Deep Dive Reading by Concept

Concept	Book and Chapter	Why This Matters
Provider-agnostic LLM abstraction	“Designing Data-Intensive Applications” by Martin Kleppmann - Ch. 3	Helps evaluate tradeoffs in protocol layering and data contracts.
Typed contracts and schemas	“Domain-Driven Design” by Eric Evans - Ch. 4-6	Prevents semantic drift when integrating LLM outputs with business logic.
Pure cmd and directive pattern	“Designing Elixir Systems with OTP” by James Edward Gray II - Ch. 5-8	Grounds immutability and explicit side-effect boundaries in production systems.
Signals and workflow orchestration	“Building Microservices” by Sam Newman - Ch. 8	Clarifies message-driven integration, routing, and failure domains.
Observability and testing	“Site Reliability Engineering” by Betsy Beyer et al. - Ch. 4	Establishes practical measurement and reliability patterns for operations.
BEAM production controls	Elixir/Erlang docs (Supervision and tasks) - v1.17+	Explains process isolation, supervision, and failure recovery models.

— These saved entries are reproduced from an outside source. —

/-- Ordered insertion keeps a list in order where `before` decides between the new element and each other one. -/
theorem insertBy_pairwise {α : Type} {r : α → α → Prop} {before : α → α → Bool} (x : α) {l : List α}
    (hr : ∀ a b c, r a b → r b c → r a c) (hbefore : ∀ y ∈ l, before x y = true → r x y)
    (hafter : ∀ y ∈ l, before x y = false → r y x) (h : l.Pairwise r) : (insertBy before x l).Pairwise r := by
  induction l with
  | nil => simp [insertBy]
  | cons y rest ih =>
    obtain ⟨hy, hrest⟩ := List.pairwise_cons.1 h
    unfold insertBy
    split
    · next hb =>
      have hxy := hbefore y List.mem_cons_self hb
      refine List.pairwise_cons.2 ⟨fun z hz => ?_, h⟩
      rcases List.mem_cons.1 hz with rfl | hz
      · exact hxy
      · exact hr _ _ _ hxy (hy z hz)
    · next hb =>
      refine List.pairwise_cons.2 ⟨fun z hz => ?_, ih (fun z hz => hbefore z (List.mem_cons_of_mem _ hz))
        (fun z hz => hafter z (List.mem_cons_of_mem _ hz)) hrest⟩
      rcases (mem_insertBy _ _ _ _).1 hz with rfl | hz
      · exact hafter y List.mem_cons_self (by simpa using hb)
      · exact hy z hz

/-! ## The transmit queue and the pending slots (R23, R24) -/

theorem Link.queued_iff (l : Link) : l.queued = true ↔
    l.queue.length ≤ 16 ∧ (l.queue.Pairwise fun x y => framePriority x.frame ≤ framePriority y.frame)
      ∧ (l.slots.Pairwise fun f g => frameBlock g ≠ frameBlock f) ∧ ∀ f ∈ l.slots, isBeacon f = false := by
  show _ ↔ l.queue.length ≤ Config.queueSize ∧ _
  simp [Link.queued, prioritiesRise_iff, slotsApart_iff, and_assoc]

theorem enqueue_pairwise (f : Frame) {q : List QFrame}
    (h : q.Pairwise fun x y => framePriority x.frame ≤ framePriority y.frame) :
    (enqueue q f).Pairwise fun x y => framePriority x.frame ≤ framePriority y.frame :=
  insertBy_pairwise _ (fun _ _ _ => Nat.le_trans) (fun _ _ hb => Nat.le_of_lt (of_decide_eq_true hb))
    (fun _ _ hb => Nat.le_of_not_lt (of_decide_eq_false hb)) h

/-- The queue without its newest idle BEACON is the queue with one frame taken out (R24). -/
theorem dropNewestBeacon_sublist {q q' : List QFrame} (h : dropNewestBeacon q = some q') :
    q'.Sublist q ∧ q'.length + 1 = q.length := by
  have hgo : ∀ (l l' : List QFrame), dropNewestBeacon.go l = some l' → l'.Sublist l ∧ l'.length + 1 = l.length := by
    intro l
    induction l with
    | nil => intro l' hl; cases hl
    | cons x rest ih =>
      intro l' hl
      unfold dropNewestBeacon.go at hl
      split at hl
      · cases hl
        exact ⟨List.sublist_cons_self x rest, rfl⟩
      · obtain ⟨r, hr, rfl⟩ := Option.map_eq_some_iff.1 hl
        obtain ⟨hsub, hlen⟩ := ih r hr
        exact ⟨hsub.cons_cons x, by simp [hlen]⟩
  obtain ⟨r, hr, rfl⟩ := Option.map_eq_some_iff.1 h
  obtain ⟨hsub, hlen⟩ := hgo _ _ hr
  exact ⟨List.reverse_reverse q ▸ hsub.reverse, by simpa using hlen⟩

/-- A taken offer keeps the queue within its size and in order, and the blocks' slots apart (R23, R24). -/
theorem Link.queued_offer {l l' : Link} {f : Frame} (ho : l.offer f = some l') (h : l.queued = true) :
    l'.queued = true := by
  obtain ⟨hlen, hq, hs, hb⟩ := l.queued_iff.1 h
  rw [Link.queued_iff]
  by_cases hroom : l.queue.length + l.slots.length < 16
  · rw [Link.offer_room l f hroom] at ho
    cases ho
    exact ⟨by rw [length_enqueue]; omega, enqueue_pairwise f hq, hs, hb⟩
  · cases hf : isBeacon f with
    | true =>
      cases f <;> simp only [isBeacon, Bool.false_eq_true] at hf
      rw [Link.offer_full_beacon l _ hroom] at ho
      cases ho
      exact ⟨hlen, hq, hs, hb⟩
    | false =>
      rcases Link.offer_full l f hroom hf with ⟨-, hnone⟩ | ⟨-, q, hd, hsome⟩ | ⟨htaken, -, hsome⟩
      · rw [hnone] at ho
        cases ho
      · rw [hsome] at ho
        cases ho
        obtain ⟨hsub, hcount⟩ := dropNewestBeacon_sublist hd
        exact ⟨by rw [length_enqueue]; omega, enqueue_pairwise f (hq.sublist hsub), hs, hb⟩
      · rw [hsome] at ho
        cases ho
        simp only [Link.slotTaken, List.any_eq_false, beq_iff_eq] at htaken
        refine ⟨hlen, hq, List.pairwise_append.2 ⟨hs, List.pairwise_singleton _ _, ?_⟩, ?_⟩
        · intro g hg f' hf'
          rw [List.mem_singleton.1 hf']
          exact fun e => htaken g hg e.symm
        · intro g hg
          rcases List.mem_append.1 hg with hg | hg
          · exact hb g hg
          · rw [List.mem_singleton.1 hg]
            exact hf

/-- A queue whose frames are a sublist of what it held, and slots that are, keep the form. -/
theorem Link.queued_sublist {l l' : Link} (h : l.queued = true)
    (hq : (l'.queue.map QFrame.frame).Sublist (l.queue.map QFrame.frame)) (hs : l'.slots.Sublist l.slots) :
    l'.queued = true := by
  obtain ⟨hlen, hrise, hapart, hb⟩ := l.queued_iff.1 h
  have hrise' : (l.queue.map QFrame.frame).Pairwise fun f g => framePriority f ≤ framePriority g :=
    List.pairwise_map.2 hrise
  have hleft : (l'.queue.map QFrame.frame).Pairwise fun f g => framePriority f ≤ framePriority g := hrise'.sublist hq
  refine l'.queued_iff.2 ⟨?_, (List.pairwise_map (f := QFrame.frame)).1 hleft, hapart.sublist hs, fun f hf => hb f (hs.subset hf)⟩
  have := hq.length_le
  simp only [List.length_map] at this
  omega

theorem chargeFirst_frames (hit : QFrame → Bool) (q : List QFrame) :
    ((chargeFirst hit q).1.map QFrame.frame).Sublist (q.map QFrame.frame) := by
  induction q with
  | nil => simp [chargeFirst]
  | cons x rest ih =>
    unfold chargeFirst
    split
    · split
      · exact List.Sublist.refl _
      · exact List.sublist_cons_self _ _
    · exact ih.cons_cons _
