-- ==== Sys2Proof/Config.lean ====
section
/-! DEFINITION. What one build of the block fixes (00_scope.md R3, R7), as plain data, and the values the spec leaves free,
as constants without a body. The values of this hardware's build stand in Machine/Params.lean. -/

namespace Sys2Proof

/-- The panel-size variant, chosen when the block is built (R3, D8). -/
inductive Variant where
  /-- 64x32, standard: R = 16, four address lines. -/
  | standard
  /-- 64x64, double density: R = 32, five address lines. -/
  | double
  deriving DecidableEq, Repr

/-- The line-failure policy, chosen when the block is built (R3, D9). -/
inductive FailPolicy where
  /-- A failed drive ends the OUTPUT (R144): this hardware. -/
  | propagate
  /-- A failed drive is ignored (R145): the legacy variant. -/
  | bestEffort
  deriving DecidableEq, Repr

/-- How a colour channel is widened to 8 bits (R7, D6). -/
inductive ExpandRule where
  /-- Bit replication (R92, R93): this hardware. -/
  | replicate
  /-- Rounded scaling (R94): the named alternative. -/
  | roundScale
  deriving DecidableEq, Repr

/-- The gamma ROM: 256 entries of 8 bits (R29). -/
abbrev GammaRom := Vector Byte 256

/-- The build-time parameters of R7. WIDTH is 64 in every build; HEIGHT, ROWS_PER_HALF, NADDR and NLINES derive from
`variant`. -/
structure Config where
  variant : Variant
  policy : FailPolicy
  expand : ExpandRule
  /-- DELAY_US, in microseconds; a legal build has it positive. -/
  delayUs : Nat
  gamma : GammaRom
  deriving DecidableEq, Repr

/-- The environment's answer to one line-drive request (R33). -/
inductive Answer where
  | ok
  | fail
  deriving DecidableEq, Repr

/-- What the line port shows the waiting block in one step: an answer, or none yet (R33, R194). -/
abbrev LineReply := Option Answer

/-- What the delay port shows the waiting block in one step (R34). -/
inductive DelayReply where
  /-- The delay has not completed yet. -/
  | pending
  /-- At least the requested time has passed since the request. -/
  | done
  deriving DecidableEq, Repr, Inhabited

/-- FREE VALUE (log 5): what the line port shows at the n-th look at a port whose script has run out. R33: "The answer
is a draw under no law: a model must admit both answers on every request". -/
opaque Config.lineReply : Nat → LineReply

/-- FREE VALUE (log 6): what the delay port shows at the n-th look at a port whose script has run out (R34: no upper
bound on a delay). -/
opaque Config.delayReply : Nat → DelayReply

/-- FREE VALUE (log 14): the level the environment gives each line before the line's first drive, by line number. R35:
"with the initial value a draw" (U7). -/
opaque Config.initialLevel : Nat → Level

/-- FREE VALUE (log 14): the level of a line after a drive answered `fail`, by the number of requests recorded before that
drive, so that each failure has a draw of its own (R35; U6). -/
opaque Config.failedLevel : Nat → Level

/-- FREE VALUE (log 19): how far from 36 the entry at 127 may lie for "roughly 36" to hold. R101 item 4 gives no
tolerance, so no bound on it is assumed. -/
opaque Config.midToneTolerance : Nat

/-- FREE VALUE (log 18): where the platform places CMD, STATUS and RESP on its bus (R58, D30). No rule reads it. -/
opaque Config.regBase : Nat

end Sys2Proof
end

Quick Start: Your First 48 Hours

Day 1:

Read this guide up to Chapter 6.
Install prerequisites and scaffold one mix app with jido and req_llm dependencies.
Start Project 1 and Project 5 to internalize two different abstraction styles.

Day 2:

Validate Project 1 by dispatching same prompt across two providers.
Validate Project 5 by proving command determinism with repeated runs.
Log one failure and one retry event.

Day 3–4:

Move to Project 2 and Project 6.
Define schema contracts and workflow checkpoints.

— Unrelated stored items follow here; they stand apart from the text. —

-- ==== Sys2Proof/Machine/State.lean ====
section
/-! DEFINITION. The state of the machine: the block's own state (10_state.md R20), the build it was made with (00_scope.md
R7), the host's pins and inputs (R23, R191), and the environment's inputs and record (R33, R34, R204). -/

namespace Sys2Proof.Machine

/-- The frame buffer as plain data: (flat index of R52, channel value), indices strictly rising, no value equal to what
an unlisted index reads as. -/
abbrev Memory := List Host.Cell

/-- STATUS.ERR (R171): codes 6..15 are never written, so they have no constructor. -/
inductive Err where
  /-- Code 0. -/
  | none
  /-- Code 1: INIT with `bb` 0 or 9..15. Fatal. -/
  | configRange
  /-- Code 2: a `fail` answer under Propagate. Not fatal. -/
  | lineFail
  /-- Code 3: WRPIX or RDCELL with `y >= 2*R`. Fatal. -/
  | outOfBounds
  /-- Code 4: a word of R78. Fatal. -/
  | illegalCommand
  /-- Code 5: WRPIX, CLEAR, OUTPUT or RDCELL before INIT. Fatal. -/
  | notConfigured
  deriving DecidableEq, Repr

/-- The logical lines (R32). -/
inductive Line where
  | r1 | g1 | b1 | r2 | g2 | b2
  | a | b | c | d | f
  | clk | lat | oe
  deriving DecidableEq, Repr

/-- One event of a trace: a line-drive request or a delay request (R11, R15). -/
inductive Event where
  | drive (line : Line) (level : Level)
  | wait (us : Nat)
  deriving DecidableEq, Repr

/-- The sequencer (R30): idle, or running with `k` the index of the next event of its trace. -/
inductive Seq where
  | idle
  | running (k : Nat)
  deriving DecidableEq, Repr

/-- One request of the environment's record (R204): a drive with its answer, a completed wait, or a request that a reset
abandoned before the environment answered it (log 13). -/
inductive Issued where
  | drive (line : Line) (level : Level) (answer : Answer)
  | wait (us : Nat)
  | unanswered (e : Event)
  deriving DecidableEq, Repr

/-- What the host drives on the command port (R23). -/
inductive HostDrive where
  /-- CMD_VALID = 0, for one step. -/
  | quiet
  /-- CMD_VALID = 1 with this word on CMD; the offer stands until it is accepted. -/
  | offer (w : Word)
  deriving DecidableEq, Repr

/-- The whole machine. -/
structure State where
  /-- The build (R7); no step changes it. -/
  cfg : Config
  /-- CONFIGURED (R26). -/
  configured : Bool
  /-- `bb` (R26). -/
  bb : BitVec 4
  /-- STEP (R26). -/
  stepReg : Byte
  /-- COUNT (R26). -/
  countReg : Byte
  /-- FB (R27). -/
  fb : Memory
  /-- FAULTED (R36). -/
  faulted : Bool
  /-- STATUS.ERR (R24). -/
  err : Err
  /-- SEQ, and BUSY with it (R30). -/
  seq : Seq
  /-- RESP (R25). -/
  resp : Word
  /-- CMD, the word the host drives (R23). -/
  cmd : Word
  /-- CMD_VALID (R23). -/
  cmdValid : Bool
  /-- RST (R191). -/
  rst : Bool
  /-- What the host drives on the command port after the present step: one entry a step, but none while an offer is held
  (log 8). -/
  host : List HostDrive
  /-- What drives RST in each coming step, one entry a step, low past the end: RST moves in every step, an offer held or
  not (R191; log 8). -/
  resets : List Bool
  /-- What the line port shows at each coming look; past its end `Config.lineReply` (log 5). -/
  lineScript : List LineReply
  /-- What the delay port shows at each coming look; past its end `Config.delayReply` (log 6). -/
  delayScript : List DelayReply
  /-- How many looks at a port have been made: the index of the next free value (log 5). -/
  draws : Nat
  /-- The request that is out to the environment and not answered yet: at most one (R33, R34). -/
  outstanding : Option Event
  /-- The environment's record of the requests that are no longer out, newest first (R204, log 13). -/
  record : List Issued
  deriving DecidableEq, Repr

/-- Why the machine stops. -/
inductive Fault where
  /-- Raised by a sequencer step whose position is at or past the end of the trace: R144 gives a step only for
  `k < len(T)`, and no run from reset gets there (`State.Inv` of Safety.lean rules it out). SAFE: the model stops where
  the spec gives no step (log 12). -/
  | traceOverrun
  deriving DecidableEq, Repr

/-- Why a command has no meaning. -/
inductive Refusal where
  /-- Raised by an arm of `exec` whose command has no meaning yet. SAFE. No arm raises it. -/
  | notModelled (mnemonic : String)
  deriving DecidableEq, Repr

/-- The machine right after reset (R37, R190). CONFIGURED, FAULTED, ERR, SEQ and RESP as R37 gives them; FB, `bb`, STEP
and COUNT, which R37 leaves unspecified, at the values logs 2 and 3 name; the host and the environment have done
nothing yet (logs 5, 6, 8, 13). -/
def State.reset : State :=
  { cfg := Config.thisBuild
    configured := false
    bb := 0
    stepReg := 0
    countReg := 0
    fb := []
    faulted := false
    err := .none
    seq := .idle
    resp := 0
    cmd := 0
    cmdValid := false
    rst := false
    host := []
    resets := []
    lineScript := []
    delayScript := []
    draws := 0
    outstanding := none
    record := [] }

end Sys2Proof.Machine
end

End of weekend: you should be able to explain why directive-based designs remain testable where pure functions end and process runtime begins.

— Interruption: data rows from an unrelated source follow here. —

-- ==== Sys2Proof/Machine/Step.lean ====
section
/-! DEFINITION. One step of the machine: reset, else an event of the running OUTPUT, else the acceptance of the offered
command (10_state.md R23, R30; 70_reset_and_hazards.md R190). -/

namespace Sys2Proof.Machine

/-- The accepted command runs, the host's pins having moved on (R23, R172). -/
def accept (s : State) : Host.Outcome State Fault Refusal :=
  match s.fetched with
  | .command i => exec i s.driveNext
  | .illegal _ => acceptIllegal s.driveNext

/-- One step. RST resets the block in one step (R190). While BUSY the sequencer performs its event and an offered
command is held. While idle, an offered command is accepted (R23); with none offered, only the host's pins move. -/
def step (s : State) : Host.Outcome State Fault Refusal :=
  if s.rst then .next s.resetBlock.hold
  else
    match s.seq with
    | .running k => seqStep k s.hold
    | .idle => if s.accepts then accept s else .next s.hold

/-- The host offers the command word whose low `nbits` bits are those of `w`, and the block is ready to accept it: CMD
and CMD_VALID hold the offer, RST is not asserted, SEQ is Idle and no request is out. The machine fetches from nowhere
else (R22, R64; log 16). -/
def State.withFetchWord (s : State) (nbits w : Nat) : State :=
  { s with cmd := tableWord nbits w, cmdValid := true, rst := false, seq := .idle, outstanding := none }

end Sys2Proof.Machine
end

Recommended Learning Paths

Path 1: Product Builder (Recommended)

Project 1 → Project 2 → Project 3 → Project 6 → Project 8

Path 2: Platform/LLM Operator

Project 1 → Project 4 → Project 3 → Project 7 → Project 8

Path 3: Agent Architect

Project 5 → Project 6 → Project 7 → Project 8

Success Metrics

You can design and explain at least three provider-selection policies that include fallback and budget rules.
At least 90% of project workflows include explicit failure handling paths with recorded outcomes.
You can run a mixed test matrix for at least one workflow with happy-path, timeout, invalid payload, and directive-missing cases.
You can route between at least two agents using typed signals and verify end-to-end trace continuity.

Project Overview Table

#	Project	Package Focus	Difficulty	Time	Key Focus
1	Multi-Model Gateway with req_llm	req_llm	2	1.5-2 weeks	Provider abstraction + unified contracts
2	Schema-First Contract Extractor	req_llm	3	2 weeks	Structured outputs + schema contracts
3	Streaming Copilot Operations Center	req_llm	3	1.5-2 weeks	Streaming + telemetry + UX feedback
4	Provider Failover and Cost Router	req_llm	4	2-3 weeks	Cost/routing + key management
5	Deterministic Counter Agent	jido	2	1.5 weeks	cmd/2 and directive separation
6	Workflow-First Orchestrator	jido	4	2-3 weeks	Workflow engine + action sequencing
7	Signal Mesh for Multi-Agent Delegation	jido	4	2-3 weeks	Signals, routing, and parent-child dynamics
8	Audit-Ready State Machine Agent	jido	5	3-4 weeks	FSM strategies + observability + production hardening

Project List

The following projects guide you from a provider-first architecture to agentic production systems.

Project 1: Multi-Model Gateway with req_llm

File: P01-multi-model-gateway.md
Main Programming Language: Elixir
Alternative Programming Languages: Gleam, F#
Coolness Level: 4/5 (high)
Business Potential: 4/5
Difficulty: 2
Knowledge Area: Protocol adaptation, LLM orchestration
Software or Tool: req_llm, mix
Main Book: The Little Elixir and OTP Guidebook

What you will build: A provider-agnostic inference gateway that normalizes prompts, logs standardized usage, and fails over between providers.

Why it teaches JIDO: It shows how stable provider contracts make agent workflows portable and controllable.